The IMF left its forecast for a recovery in global growth this year, citing the vote of the Great -Bretagne to leave the European Union, and warned the damage could worsen if confidence falters between investors and companies.
IMF sees global GDP up 3.1 percent this year, down from 3.2 percent projected in April and equal to the growth in 2015, according to the quarterly Global Economic Outlook funds, released Tuesday in Washington. Forecasts 2017 was reduced to 3.4 percent from 3.5 percent.
new IMF forecast is based on the assumption that the British officials and EU reach new trade agreements that avoid a "sharp increase in economic barriers." However, if the talks break down, Britain will slip into recession as other financial institutions move in the euro area and consumption and more than expected investment contract, the fund said. in a "severe" scenario, global growth is seen slipping to 2.8 percent this year and next.
"the real effects of Brexit will gradually play over time, adding to economic and political uncertainties which could be resolved only after several months, "said the IMF chief economist Maurice Obstfeld in the text of remarks to a press conference Tuesday.
fourth Downgrade
fund based Washington said it planned to update its global outlook modestly before Brexit vote, that the activity in China came in stronger than expected and recessions in Brazil and Russia were less severe than expected . Instead, the IMF cut its global forecast 2016 for a fourth time.
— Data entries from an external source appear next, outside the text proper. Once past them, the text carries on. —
-- ==== Sys2Proof/Machine/PressState.lean ====
section
/-! DEFINITION. Press state changes (spec/05 section 5.5) and the job state changes that go with them (spec/01): media
wait, entering states, entering QUEUED, the way toward FAULT. -/

namespace Sys2Proof.Machine

/-! ## The sheet at the cursor -/

/-- The cursor's ordinal and sheet, absent at END and before commit (R43). -/
def Job.cursorSheet (j : Job) : Option (Nat × Sheet) :=
  match j.commit with
  | none => none
  | some c =>
    match c.cursor with
    | none => none
    | some n => (j.sheetOf n).map fun sh => (n, sh)

/-- Whether a page of a job has a state. -/
def State.pageIs (s : State) (e : Entry) (st : PageState) (k : Nat) : Bool :=
  (s.spool.page e k).any fun x => x.2.state == st

/-- Whether every page of a sheet is COMPLETE (R46). -/
def State.sheetReady (s : State) (e : Entry) (sh : Sheet) : Bool := sh.pages.all (s.pageIs e .complete)

/-- Whether a page of a sheet is DAMAGED (R46, R18). -/
def State.sheetDamaged (s : State) (e : Entry) (sh : Sheet) : Bool := sh.pages.any (s.pageIs e .damaged)

/-- Whether every page of the sheet at the job's cursor is COMPLETE (R15, R17). -/
def State.cursorReady (s : State) (e : Entry) : Bool :=
  (s.job e).any fun j => j.cursorSheet.any fun x => s.sheetReady e x.2

/-- Whether a job is QUEUED. -/
def JobState.isQueued : JobState → Bool
  | .queued _ => true
  | _ => false

/-- Whether a job is eligible for dispatch (R15). -/
def State.eligible (s : State) (e : Entry) : Bool :=
  (s.job e).any fun j =>
    j.state.isQueued && (if j.copies = 1 then s.cursorReady e else j.received == j.pageCount)

/-! ## Press states -/

/-- Write a press's state with its report pending and demand to be evaluated (R101, R75). -/
def State.putState (p : PressNo) (st : PressState) (s : State) : State :=
  ((s.modPress p fun x => { x with state := st }).mark (.press p)).wantDemand

/-- Stop the starve timer of the job bound to a press (R50). -/
def State.stopStarve (p : PressNo) (s : State) : State :=
  match s.boundJob p with
  | some e => s.modJob e fun j => { j with starve := none }
  | none => s

/-- End media wait on a press: MEDIA_WAIT is removed and MEDIA_OUT ends (R51), in this order (log entry 42). -/
def State.endMediaWait (p : PressNo) (s : State) : State :=
  match (s.press p).state with
  | .busy (some _) =>
    ((s.modPress p fun x => { x with state := .busy none }).mark (.press p)).endCondition .mediaOut (.press p)
  | _ => s

/-- What leaving a state does: leaving BUSY ends media wait and stops the starve timer (R50, R51, R91). The
other items of a state exist only in it and go with it. -/
def State.leave (p : PressNo) (s : State) : State :=
  match (s.press p).state with
  | .busy _ => (s.endMediaWait p).stopStarve p
  | _ => s

/-- Enter a state other than IDLE, BUSY and CALIBRATING. -/
def State.enter (p : PressNo) (st : PressState) (s : State) : State := (s.leave p).putState p st

/-- Enter IDLE, or HALTED with cause COVER if the recorded cover is OPEN (R91); the idle timer starts from 0
(R109) and the entry is a decision point (R66). -/
def State.enterIdle (p : PressNo) (s : State) : State :=
  if (s.press p).cover = some true then s.enter p (.halted .cover)
  else (s.enter p (.idle false 0)).push (.decidePress p)

/-- Enter BUSY, or HALTED with cause COVER if the recorded cover is OPEN (R91); the sheet conditions are
examined (R46). -/
def State.enterBusy (p : PressNo) (s : State) : State :=
  if (s.press p).cover = some true then s.enter p (.halted .cover)
  else (s.enter p (.busy none)).push (.examine p)

/-- Release a press whose job has left it: BUSY goes to IDLE; a JAMMED or HALTED press waits for its recovery
(R73, R94, R95). -/
def State.releasePress (p : PressNo) (s : State) : State :=
  match (s.press p).state with
  | .busy _ => s.enterIdle p
  | _ => s

/-! ## Job states -/

/-- Write a job's state with its report pending and demand to be evaluated (R22, R75). -/
def State.moveJob (e : Entry) (st : JobState) (s : State) : State :=
  ((s.modJob e fun j => { j with state := st, starve := none }).mark (.job e)).wantDemand

/-- Enter QUEUED: queued since is now, and the job is offered to DSA if it is eligible (R15, R67). -/
def State.enterQueued (e : Entry) (s : State) : State :=
  (s.moveJob e (.queued s.time)).push (.decideJob e)

/-- Leave STARVED for QUEUED when every page of the sheet at the cursor is COMPLETE; JOB_STARVED clears (R17). -/
def State.leaveStarved (e : Entry) (s : State) : State :=
  match s.job e with
  | none => s
  | some j =>
    if j.state = .starved && s.cursorReady e then
      (s.enterQueued e).endCondition .jobStarved (.job j.serial)
    else s

/-- Replace the drain target of a DRAINING job (R18, R20). -/
def State.setTarget (p : PressNo) (e : Entry) (t : DrainTarget) (s : State) : State :=
  s.modJob e fun j => { j with state := .draining p t }

/-- Take a job toward FAULT (R18), but for the end of its drain: a PRINTING job drains with target FAULT, media wait
ending before its move (log entry 42); a target HELD or STARVED is replaced; CANCELLED or FAULT is kept. A new drain
target is no new state, so it makes no report pending (R22). -/
def State.aimAtFault (e : Entry) (s : State) : State :=
  match s.job e with
  | none => s
  | some j =>
    match j.state with
    | .printing p => (s.endMediaWait p).moveJob e (.draining p .fault)
    | .draining p .held => s.setTarget p e .fault
    | .draining p .starved => s.setTarget p e .fault
    | _ => s

/-- End a drain toward FAULT when the press's path list is empty (R19): the job is in FAULT, and the press is released
after it (log entry 47). -/
def State.endFaultDrain (p : PressNo) (e : Entry) (s : State) : State :=
  match s.job e with
  | none => s
  | some j =>
    if j.state = .draining p .fault && (s.press p).path.isEmpty then (s.moveJob e .fault).releasePress p else s

/-- Take a job toward FAULT (R18); a drain whose target is then FAULT ends on an empty path list (R19). One that keeps
its target CANCELLED is ended by the transmitter (`State.transmit`). -/
def State.towardFault (e : Entry) (s : State) : State :=
  match (s.job e).bind fun j => j.state.bound with
  | some p => (s.aimAtFault e).endFaultDrain p e
  | none => s

/-- The page of a sheet that is DAMAGED, the first of them. -/
def State.damagedPage (s : State) (e : Entry) (sh : Sheet) : Option Nat :=
  sh.pages.find? (s.pageIs e .damaged)

/-- The first DAMAGED page of the sheet at the cursor of a bound job (R18, R46). -/
def State.damageAtCursor (s : State) (e : Entry) : Option Nat :=
  (s.job e).bind fun j =>
    if j.state.bound.isSome then j.cursorSheet.bind fun x => s.damagedPage e x.2 else none

/-- SPOOL_FAULT is raised for a job with a page as detail (R18, R35). -/
def State.raiseSpoolFault (e : Entry) (k : Nat) (s : State) : State :=
  match s.job e with
  | some j => s.raise .spoolFault (.job j.serial) (some k)
  | none => s

/-- The cursor coming onto a page already DAMAGED (R18, R46): the job goes toward FAULT and SPOOL_FAULT is raised
with the page as detail, whatever the drain target, after the end of a drain that ends as it begins (log entry 42). -/
def State.faultAtCursor (e : Entry) (s : State) : State :=
  match s.damageAtCursor e with
  | some k => (s.towardFault e).raiseSpoolFault e k
  | none => s

/-- The cursor rewound onto a page already DAMAGED by a path loss (R18, R57): as the cursor coming onto it, but the
drain is left to the event that lost the path, which ends it (R58 to R60; log entry 22). -/
def State.faultRewound (e : Entry) (s : State) : State :=
  match s.damageAtCursor e with
  | some k => (s.aimAtFault e).raiseSpoolFault e k
  | none => s

end Sys2Proof.Machine
end

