-- ==== Sys2Proof/Machine/Supply.lean ====
section
/-! DEFINITION. Supply and Retention (spec/11): the supply monitor, the loss of the supply, the starts of the part, and
the commands of the supply, the reset input and the backup cell. -/

namespace Sys2Proof.Machine

/-! ## The supply monitor (R174) -/

/-- The falling threshold of a selection, in millivolts (R174). -/
def fallingMv (sel : Nat) : Nat := 2920 + 40 * sel

/-- The rising threshold of a selection, 0.07 V above the falling one (R174). -/
def risingMv (sel : Nat) : Nat := fallingMv sel + 70

/-- Entry into LOW: SUPPLY_LOW is raised with source PART (R174). -/
def State.enterLow (s : State) : State := ({ s with low := true } : State).raise .supplyLow .part none

/-- Entry into NORMAL: the SUPPLY_LOW condition ends, and the sheet conditions of every press are examined
(R174), in ascending number (log entry 53). -/
def State.enterNormal (s : State) : State :=
  allPresses.foldl (fun s p => s.push (.examine p))
    (({ s with low := false } : State).endCondition .supplyLow .part)

/-- Hold the sense against the thresholds of the selection (R174). -/
def State.evalSupply (s : State) : State :=
  if s.low then (if risingMv s.ret.schedule.threshold < s.sense then s.enterNormal else s)
  else if s.sense < fallingMv s.ret.schedule.threshold then s.enterLow
  else s

/-- Take a new sense; the part compares it while it runs (R174, R176). -/
def State.takeSense (mv : Nat) (s : State) : State :=
  let s := { s with sense := mv }
  if s.phase = .running then s.evalSupply.settle else s

/-! ## Starts (R175, R176) -/

/-- The end of all working state (spec/11): what remains is the retained domain with its validity mark, the
inputs as they stand, the figures held until the next start, and the queue of waiting commands. -/
def State.dropWorking (ph : Phase) (s : State) : State :=
  { State.blank s.ret with
    phase := ph, resetPin := s.resetPin, retainedValid := s.retainedValid, cellHolds := s.cellHolds
    sense := s.sense, cause := s.cause, lost := s.lost, rate := s.rate, buttonArmed := s.buttonArmed, pending := s.pending }

/-- The link rate code of the two straps, `true` for tied (R162, spec/00 section 5). -/
def rateOf (strap1 strap0 : Bool) : Nat := 2 * strap1.toNat + strap0.toNat

/-- Set every hold total to 0 (R134). -/
def Retained.zeroHolds (r : Retained) : Retained :=
  { r with accounts := r.accounts.map fun a => { a with holdTotal := 0 } }

/-- The retained domain after its validity is examined at a start: kept apart from the hold totals, or loaded with
its defaults (R175, R134). -/
def State.examineRetained (s : State) : Retained := if s.retainedValid then s.ret.zeroHolds else Retained.default

/-- A start of the part, with the straps and the sense it reads (R162, R175, R176): every block at its start
values, every link restarted (R90), the STARTUP REPORT alone in the queue, and SUPPLY_LOW raised if the supply is
LOW. -/
def State.startPart (c : ResetCause) (strap1 strap0 : Bool) (mv : Nat) (s : State) : State :=
  let r := s.examineRetained
  let t := { State.blank r with
    phase := .running, resetPin := s.resetPin, cellHolds := s.cellHolds, sense := mv, cause := c, lost := !s.retainedValid
    rate := rateOf strap1 strap0, reports := [.start], presses := Vector.replicate 12 Press.start
    buttonArmed := s.buttonArmed, pending := s.pending }
  if risingMv r.schedule.threshold < mv then t else t.enterLow

/-! ## The commands -/

/-- SUPPLY_FALL (R174): the sense falls to a value. -/
def execSupplyFall (mv : Nat) (s : State) : Host.Outcome State Fault Refusal :=
  .next (if mv < s.sense then s.takeSense mv else s)

/-- SUPPLY_RISE (R174): the sense rises to a value. -/
def execSupplyRise (mv : Nat) (s : State) : Host.Outcome State Fault Refusal :=
  .next (if s.sense < mv then s.takeSense mv else s)

/-- MAIN_SUPPLY_LOSS (R175): working state ends; the retained domain keeps its whole updates, and its validity mark
while the backup cell holds it. -/
def execMainSupplyLoss (s : State) : Host.Outcome State Fault Refusal :=
  .next (({ s with retainedValid := s.retainedValid && s.cellHolds } : State).dropWorking .off)

/-- SUPPLY_START (R176): the main supply rises from off; the part starts with cause POWER, held while the reset
input is asserted. -/
def execSupplyStart (s : State) : Host.Outcome State Fault Refusal :=
  .next (if s.phase = .off then
    { s with phase := if s.resetPin then .held .power else .starting .power } else s)

/-- RESET_INPUT_ASSERT (R176): with the supply up, the part is held in start with cause RESET INPUT. -/
def execResetInputAssert (s : State) : Host.Outcome State Fault Refusal :=
  .next (
    match s.phase with
    | .running => ({ s with resetPin := true } : State).dropWorking (.held .resetInput)
    | .starting _ => { s with resetPin := true, phase := .held .resetInput }
    | _ => { s with resetPin := true })

/-- RESET_INPUT_RELEASE (R176): a part held in start starts with the cause it holds. -/
def execResetInputRelease (s : State) : Host.Outcome State Fault Refusal :=
  .next (
    match s.phase with
    | .held c => { s with resetPin := false, phase := .starting c }
    | _ => { s with resetPin := false })

/-- START_OF_PART (R176): a start under way is made, with the straps and the sense it reads. -/
def execStartOfPart (strap1 strap0 : Bool) (mv : Nat) (s : State) : Host.Outcome State Fault Refusal :=
  .next (
    match s.phase with
    | .starting c => s.startPart c strap1 strap0 mv
    | _ => s)

/-- BACKUP_CELL_LOSS (R175): the cell falls below the retention voltage, and stays there (log entry 19). While the main
supply is off the validity mark is lost; while it is up the supply holds the domain. -/
def execBackupCellLoss (s : State) : Host.Outcome State Fault Refusal :=
  .next { s with cellHolds := false, retainedValid := s.retainedValid && s.phase != .off }

end Sys2Proof.Machine
end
At present, the IMF still expects the UK economy to grow by 1.7 percent this year, compared to a projection of 1.9 percent in April. The Fund reduced its forecast for UK growth in 2017 by 0.9 percentage point to 1.3 percent.
The IMF said the impact of Brexit will be concentrated in advanced European countries, with a muted effect on other countries, including the US and China.
market reaction was initially "severe but generally orderly" Brexit the referendum on June 23, the IMF said. The pound has fallen about 12 percent against the dollar since the vote, while as demand strengthened for safe-haven assets such as US Treasuries. But global stock markets have largely recovered after an initial selloff, with the S & P 500 surging to a record high.
the IMF reiterated a forecast in June for the US economy to expand 2.2 percent this year and a projection earlier this month for growth of 1.6 percent in the euro area.
damage Yen
the fund sees the Japanese economy growing 0.3 percent this year, down 0.2 percentage points from the April projection, the appreciation of the yen erases the benefits of a delay in the tax increase on the nation's consumption.
The IMF raised its growth forecast for China this year to 0.1 percentage point to 6.6 percent, noting that almost the nation -term outlook has improved recent stimulus measures .
The Fund improved its outlook for Brazil and Russia, although both economies are expected to shrink further this year. The IMF has lowered its forecast sharply for Nigeria, the largest economy in Africa, struggling with shortages of foreign currency due in part to the decline in oil revenues. Nigeria's economy will shrink 1.8 percent this year, the IMF said, compared with a forecast in April for an expansion of 2.3 percent.
Obstfeld said a decline in global production potential caused by demographic and technological trends could trigger a "vicious circle" of weak demand and economic potential slippage. Slow growth will exacerbate social tensions caused by trends such as the stagnation of long-term wages, he said.
Not to mention the names of political candidates or specifying election campaigns, Obstfeld urged policy makers and political leaders to lean against "popular" rants against global markets.
"These constraints contribute to the demand for solutions that aim to reverse the long-term global trends to the detriment of open and dynamic markets which recorded a growth in worldwide throughout inward most of the postwar period, "said Obstfeld. It is up to policy makers and political leaders "to offer a story about these long-term developments to counter popular blaming all ills on the markets focused on the world."